## WHAT YOU NEED TO DO
Write only the number of lines in the data that contain the word "zimm".

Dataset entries

# # #

-- ==== Sys2Proof/Laws/PerInstr.lean ====
section
/-!
SUPPORT. Statements made per instruction. `EncodeMatchesRow`: the encoder's word of every
instruction is a word of its own row of spec/opcode_table.json (its mnemonic, its mask and match).
-/

namespace Sys2Proof.Laws.EncodeMatchesRow

/-- The word the encoder writes is accepted by the table row of the instruction's mnemonic. -/
def Statement (i : Instr) : Prop :=
  ∃ row ∈ opcodeTable, row.mnemonic = i.mnemonic ∧ row.accepts (encode i) = true

/-- A row is in the table at a place of it. -/
theorem row_at {i : Instr} (k : Nat) (hk : k < opcodeTable.length)
    (hm : opcodeTable[k].mnemonic = i.mnemonic)
    (ha : encode i &&& opcodeTable[k].mask = opcodeTable[k].fixed) : Statement i :=
  ⟨opcodeTable[k], List.getElem_mem hk, hm, by simpa [TableRow.accepts] using ha⟩

theorem lui (rd : RegIdx) (imm : Word) : Statement (.lui rd imm) := by
  refine row_at 0 (by decide) rfl ?_
  change encode _ &&& (0x0000007F : Word) = 0x00000037
  unfold encode encU
  simp (disch := omega) [or_and_mask, put_and]
  try decide

theorem auipc (rd : RegIdx) (imm : Word) : Statement (.auipc rd imm) := by
  refine row_at 1 (by decide) rfl ?_
  change encode _ &&& (0x0000007F : Word) = 0x00000017
  unfold encode encU
  simp (disch := omega) [or_and_mask, put_and]
  try decide

theorem jal (rd : RegIdx) (imm : Word) : Statement (.jal rd imm) := by
  refine row_at 2 (by decide) rfl ?_
  change encode _ &&& (0x0000007F : Word) = 0x0000006F
  unfold encode encJ
  simp (disch := omega) [or_and_mask, put_and]
  try decide

theorem jalr (rd : RegIdx) (rs1 : RegIdx) (imm : Word) : Statement (.jalr rd rs1 imm) := by
  refine row_at 3 (by decide) rfl ?_
  change encode _ &&& (0x0000707F : Word) = 0x00000067
  unfold encode encI
  simp (disch := omega) [or_and_mask, put_and]
  try decide

theorem beq (rs1 : RegIdx) (rs2 : RegIdx) (imm : Word) : Statement (.beq rs1 rs2 imm) := by
  refine row_at 4 (by decide) rfl ?_
  change encode _ &&& (0x0000707F : Word) = 0x00000063
  unfold encode encB
  simp (disch := omega) [or_and_mask, put_and]
  try decide

theorem bne (rs1 : RegIdx) (rs2 : RegIdx) (imm : Word) : Statement (.bne rs1 rs2 imm) := by
  refine row_at 5 (by decide) rfl ?_
  change encode _ &&& (0x0000707F : Word) = 0x00001063
  unfold encode encB
  simp (disch := omega) [or_and_mask, put_and]
  try decide

theorem blt (rs1 : RegIdx) (rs2 : RegIdx) (imm : Word) : Statement (.blt rs1 rs2 imm) := by
  refine row_at 6 (by decide) rfl ?_
  change encode _ &&& (0x0000707F : Word) = 0x00004063
  unfold encode encB
  simp (disch := omega) [or_and_mask, put_and]
  try decide

theorem bge (rs1 : RegIdx) (rs2 : RegIdx) (imm : Word) : Statement (.bge rs1 rs2 imm) := by
  refine row_at 7 (by decide) rfl ?_
  change encode _ &&& (0x0000707F : Word) = 0x00005063
  unfold encode encB
  simp (disch := omega) [or_and_mask, put_and]
  try decide

theorem bltu (rs1 : RegIdx) (rs2 : RegIdx) (imm : Word) : Statement (.bltu rs1 rs2 imm) := by
  refine row_at 8 (by decide) rfl ?_
  change encode _ &&& (0x0000707F : Word) = 0x00006063
  unfold encode encB
  simp (disch := omega) [or_and_mask, put_and]
  try decide

theorem bgeu (rs1 : RegIdx) (rs2 : RegIdx) (imm : Word) : Statement (.bgeu rs1 rs2 imm) := by
  refine row_at 9 (by decide) rfl ?_
  change encode _ &&& (0x0000707F : Word) = 0x00007063
  unfold encode encB
  simp (disch := omega) [or_and_mask, put_and]
  try decide

theorem lb (rd : RegIdx) (rs1 : RegIdx) (imm : Word) : Statement (.lb rd rs1 imm) := by
  refine row_at 10 (by decide) rfl ?_
  change encode _ &&& (0x0000707F : Word) = 0x00000003
  unfold encode encI
  simp (disch := omega) [or_and_mask, put_and]
  try decide

theorem lh (rd : RegIdx) (rs1 : RegIdx) (imm : Word) : Statement (.lh rd rs1 imm) := by
  refine row_at 11 (by decide) rfl ?_
  change encode _ &&& (0x0000707F : Word) = 0x00001003
  unfold encode encI
  simp (disch := omega) [or_and_mask, put_and]
  try decide

theorem lw (rd : RegIdx) (rs1 : RegIdx) (imm : Word) : Statement (.lw rd rs1 imm) := by
  refine row_at 12 (by decide) rfl ?_
  change encode _ &&& (0x0000707F : Word) = 0x00002003
  unfold encode encI
  simp (disch := omega) [or_and_mask, put_and]
  try decide

theorem lbu (rd : RegIdx) (rs1 : RegIdx) (imm : Word) : Statement (.lbu rd rs1 imm) := by
  refine row_at 13 (by decide) rfl ?_
  change encode _ &&& (0x0000707F : Word) = 0x00004003
  unfold encode encI
  simp (disch := omega) [or_and_mask, put_and]
  try decide

theorem lhu (rd : RegIdx) (rs1 : RegIdx) (imm : Word) : Statement (.lhu rd rs1 imm) := by
  refine row_at 14 (by decide) rfl ?_
  change encode _ &&& (0x0000707F : Word) = 0x00005003
  unfold encode encI
  simp (disch := omega) [or_and_mask, put_and]
  try decide

theorem sb (rs1 : RegIdx) (rs2 : RegIdx) (imm : Word) : Statement (.sb rs1 rs2 imm) := by
  refine row_at 15 (by decide) rfl ?_
  change encode _ &&& (0x0000707F : Word) = 0x00000023
  unfold encode encS
  simp (disch := omega) [or_and_mask, put_and]
  try decide

theorem sh (rs1 : RegIdx) (rs2 : RegIdx) (imm : Word) : Statement (.sh rs1 rs2 imm) := by
  refine row_at 16 (by decide) rfl ?_
  change encode _ &&& (0x0000707F : Word) = 0x00001023
  unfold encode encS
  simp (disch := omega) [or_and_mask, put_and]
  try decide

theorem sw (rs1 : RegIdx) (rs2 : RegIdx) (imm : Word) : Statement (.sw rs1 rs2 imm) := by
  refine row_at 17 (by decide) rfl ?_
  change encode _ &&& (0x0000707F : Word) = 0x00002023
  unfold encode encS
  simp (disch := omega) [or_and_mask, put_and]
  try decide

theorem addi (rd : RegIdx) (rs1 : RegIdx) (imm : Word) : Statement (.addi rd rs1 imm) := by
  refine row_at 18 (by decide) rfl ?_
  change encode _ &&& (0x0000707F : Word) = 0x00000013
  unfold encode encI
  simp (disch := omega) [or_and_mask, put_and]
  try decide

theorem slti (rd : RegIdx) (rs1 : RegIdx) (imm : Word) : Statement (.slti rd rs1 imm) := by
  refine row_at 19 (by decide) rfl ?_
  change encode _ &&& (0x0000707F : Word) = 0x00002013
  unfold encode encI
  simp (disch := omega) [or_and_mask, put_and]
  try decide

theorem sltiu (rd : RegIdx) (rs1 : RegIdx) (imm : Word) : Statement (.sltiu rd rs1 imm) := by
  refine row_at 20 (by decide) rfl ?_
  change encode _ &&& (0x0000707F : Word) = 0x00003013
  unfold encode encI
  simp (disch := omega) [or_and_mask, put_and]
  try decide

theorem xori (rd : RegIdx) (rs1 : RegIdx) (imm : Word) : Statement (.xori rd rs1 imm) := by
  refine row_at 21 (by decide) rfl ?_
  change encode _ &&& (0x0000707F : Word) = 0x00004013
  unfold encode encI
  simp (disch := omega) [or_and_mask, put_and]
  try decide

theorem ori (rd : RegIdx) (rs1 : RegIdx) (imm : Word) : Statement (.ori rd rs1 imm) := by
  refine row_at 22 (by decide) rfl ?_
  change encode _ &&& (0x0000707F : Word) = 0x00006013
  unfold encode encI
  simp (disch := omega) [or_and_mask, put_and]
  try decide

theorem andi (rd : RegIdx) (rs1 : RegIdx) (imm : Word) : Statement (.andi rd rs1 imm) := by
  refine row_at 23 (by decide) rfl ?_
  change encode _ &&& (0x0000707F : Word) = 0x00007013
  unfold encode encI
  simp (disch := omega) [or_and_mask, put_and]
  try decide

theorem slli (rd : RegIdx) (rs1 : RegIdx) (shamt : BitVec 5) : Statement (.slli rd rs1 shamt) := by
  refine row_at 24 (by decide) rfl ?_
  change encode _ &&& (0xFE00707F : Word) = 0x00001013
  unfold encode encShift
  simp (disch := omega) [or_and_mask, put_and]
  try decide

theorem srli (rd : RegIdx) (rs1 : RegIdx) (shamt : BitVec 5) : Statement (.srli rd rs1 shamt) := by
  refine row_at 25 (by decide) rfl ?_
  change encode _ &&& (0xFE00707F : Word) = 0x00005013
  unfold encode encShift
  simp (disch := omega) [or_and_mask, put_and]
  try decide

theorem srai (rd : RegIdx) (rs1 : RegIdx) (shamt : BitVec 5) : Statement (.srai rd rs1 shamt) := by
  refine row_at 26 (by decide) rfl ?_
  change encode _ &&& (0xFE00707F : Word) = 0x40005013
  unfold encode encShift
  simp (disch := omega) [or_and_mask, put_and]
  try decide

theorem add (rd : RegIdx) (rs1 : RegIdx) (rs2 : RegIdx) : Statement (.add rd rs1 rs2) := by
  refine row_at 27 (by decide) rfl ?_
  change encode _ &&& (0xFE00707F : Word) = 0x00000033
  unfold encode encR
  simp (disch := omega) [or_and_mask, put_and]
  try decide

theorem sub (rd : RegIdx) (rs1 : RegIdx) (rs2 : RegIdx) : Statement (.sub rd rs1 rs2) := by
  refine row_at 28 (by decide) rfl ?_
  change encode _ &&& (0xFE00707F : Word) = 0x40000033
  unfold encode encR
  simp (disch := omega) [or_and_mask, put_and]
  try decide

theorem sll (rd : RegIdx) (rs1 : RegIdx) (rs2 : RegIdx) : Statement (.sll rd rs1 rs2) := by
  refine row_at 29 (by decide) rfl ?_
  change encode _ &&& (0xFE00707F : Word) = 0x00001033
  unfold encode encR
  simp (disch := omega) [or_and_mask, put_and]
  try decide

theorem slt (rd : RegIdx) (rs1 : RegIdx) (rs2 : RegIdx) : Statement (.slt rd rs1 rs2) := by
  refine row_at 30 (by decide) rfl ?_
  change encode _ &&& (0xFE00707F : Word) = 0x00002033
  unfold encode encR
  simp (disch := omega) [or_and_mask, put_and]
  try decide

theorem sltu (rd : RegIdx) (rs1 : RegIdx) (rs2 : RegIdx) : Statement (.sltu rd rs1 rs2) := by
  refine row_at 31 (by decide) rfl ?_
  change encode _ &&& (0xFE00707F : Word) = 0x00003033
  unfold encode encR
  simp (disch := omega) [or_and_mask, put_and]
  try decide

theorem xor (rd : RegIdx) (rs1 : RegIdx) (rs2 : RegIdx) : Statement (.xor rd rs1 rs2) := by
  refine row_at 32 (by decide) rfl ?_
  change encode _ &&& (0xFE00707F : Word) = 0x00004033
  unfold encode encR
  simp (disch := omega) [or_and_mask, put_and]
  try decide

theorem srl (rd : RegIdx) (rs1 : RegIdx) (rs2 : RegIdx) : Statement (.srl rd rs1 rs2) := by
  refine row_at 33 (by decide) rfl ?_
  change encode _ &&& (0xFE00707F : Word) = 0x00005033
  unfold encode encR
  simp (disch := omega) [or_and_mask, put_and]
  try decide

theorem sra (rd : RegIdx) (rs1 : RegIdx) (rs2 : RegIdx) : Statement (.sra rd rs1 rs2) := by
  refine row_at 34 (by decide) rfl ?_
  change encode _ &&& (0xFE00707F : Word) = 0x40005033
  unfold encode encR
  simp (disch := omega) [or_and_mask, put_and]
  try decide

theorem or (rd : RegIdx) (rs1 : RegIdx) (rs2 : RegIdx) : Statement (.or rd rs1 rs2) := by
  refine row_at 35 (by decide) rfl ?_
  change encode _ &&& (0xFE00707F : Word) = 0x00006033
  unfold encode encR
  simp (disch := omega) [or_and_mask, put_and]
  try decide

theorem and (rd : RegIdx) (rs1 : RegIdx) (rs2 : RegIdx) : Statement (.and rd rs1 rs2) := by
  refine row_at 36 (by decide) rfl ?_
  change encode _ &&& (0xFE00707F : Word) = 0x00007033
  unfold encode encR
  simp (disch := omega) [or_and_mask, put_and]
  try decide

theorem fence (pred : BitVec 4) (succ : BitVec 4) : Statement (.fence pred succ) := by
  refine row_at 37 (by decide) rfl ?_
  change encode _ &&& (0x0000707F : Word) = 0x0000000F
  unfold encode encFence
  simp (disch := omega) [or_and_mask, put_and]
  try decide

theorem fenceI : Statement (.fenceI) := by
  refine row_at 38 (by decide) rfl ?_
  change encode _ &&& (0x0000707F : Word) = 0x0000100F
  unfold encode encI
  simp (disch := omega) [or_and_mask, put_and]
  try decide

theorem ecall : Statement (.ecall) := by
  refine row_at 39 (by decide) rfl ?_
  change encode _ &&& (0xFFF0707F : Word) = 0x00000073
  unfold encode encSentinel
  simp (disch := omega) [or_and_mask, put_and]
  try decide

theorem ebreak : Statement (.ebreak) := by
  refine row_at 40 (by decide) rfl ?_
  change encode _ &&& (0xFFF0707F : Word) = 0x00100073
  unfold encode encSentinel
  simp (disch := omega) [or_and_mask, put_and]
  try decide

theorem uret : Statement (.uret) := by
  refine row_at 41 (by decide) rfl ?_
  change encode _ &&& (0xFFF0707F : Word) = 0x00200073
  unfold encode encSentinel
  simp (disch := omega) [or_and_mask, put_and]
  try decide

theorem sret : Statement (.sret) := by
  refine row_at 42 (by decide) rfl ?_
  change encode _ &&& (0xFFF0707F : Word) = 0x10200073
  unfold encode encSentinel
  simp (disch := omega) [or_and_mask, put_and]
  try decide

theorem wfi : Statement (.wfi) := by
  refine row_at 43 (by decide) rfl ?_
  change encode _ &&& (0xFFF0707F : Word) = 0x10500073
  unfold encode encSentinel
  simp (disch := omega) [or_and_mask, put_and]
  try decide

theorem mret : Statement (.mret) := by
  refine row_at 44 (by decide) rfl ?_
  change encode _ &&& (0xFFF0707F : Word) = 0x30200073
  unfold encode encSentinel
  simp (disch := omega) [or_and_mask, put_and]
  try decide

theorem sfenceVma (rs1 : RegIdx) (rs2 : RegIdx) : Statement (.sfenceVma rs1 rs2) := by
  refine row_at 45 (by decide) rfl ?_
  change encode _ &&& (0xFE00707F : Word) = 0x12000073
  unfold encode encR
  simp (disch := omega) [or_and_mask, put_and]
  try decide

theorem csrrw (rd : RegIdx) (rs1 : RegIdx) (csr : CsrIdx) : Statement (.csrrw rd rs1 csr) := by
  refine row_at 46 (by decide) rfl ?_
  change encode _ &&& (0x0000707F : Word) = 0x00001073
  unfold encode encCsr
  simp (disch := omega) [or_and_mask, put_and]
  try decide

theorem csrrs (rd : RegIdx) (rs1 : RegIdx) (csr : CsrIdx) : Statement (.csrrs rd rs1 csr) := by
  refine row_at 47 (by decide) rfl ?_
  change encode _ &&& (0x0000707F : Word) = 0x00002073
  unfold encode encCsr
  simp (disch := omega) [or_and_mask, put_and]
  try decide

theorem csrrc (rd : RegIdx) (rs1 : RegIdx) (csr : CsrIdx) : Statement (.csrrc rd rs1 csr) := by
  refine row_at 48 (by decide) rfl ?_
  change encode _ &&& (0x0000707F : Word) = 0x00003073
  unfold encode encCsr
  simp (disch := omega) [or_and_mask, put_and]
  try decide

theorem csrrwi (rd : RegIdx) (zimm : BitVec 5) (csr : CsrIdx) : Statement (.csrrwi rd zimm csr) := by
  refine row_at 49 (by decide) rfl ?_
  change encode _ &&& (0x0000707F : Word) = 0x00005073
  unfold encode encCsr
  simp (disch := omega) [or_and_mask, put_and]
  try decide

theorem csrrsi (rd : RegIdx) (zimm : BitVec 5) (csr : CsrIdx) : Statement (.csrrsi rd zimm csr) := by
  refine row_at 50 (by decide) rfl ?_
  change encode _ &&& (0x0000707F : Word) = 0x00006073
  unfold encode encCsr
  simp (disch := omega) [or_and_mask, put_and]
  try decide

theorem csrrci (rd : RegIdx) (zimm : BitVec 5) (csr : CsrIdx) : Statement (.csrrci rd zimm csr) := by
  refine row_at 51 (by decide) rfl ?_
  change encode _ &&& (0x0000707F : Word) = 0x00007073
  unfold encode encCsr
  simp (disch := omega) [or_and_mask, put_and]
  try decide

end Sys2Proof.Laws.EncodeMatchesRow
end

# # #

## WRITTEN REPLY
3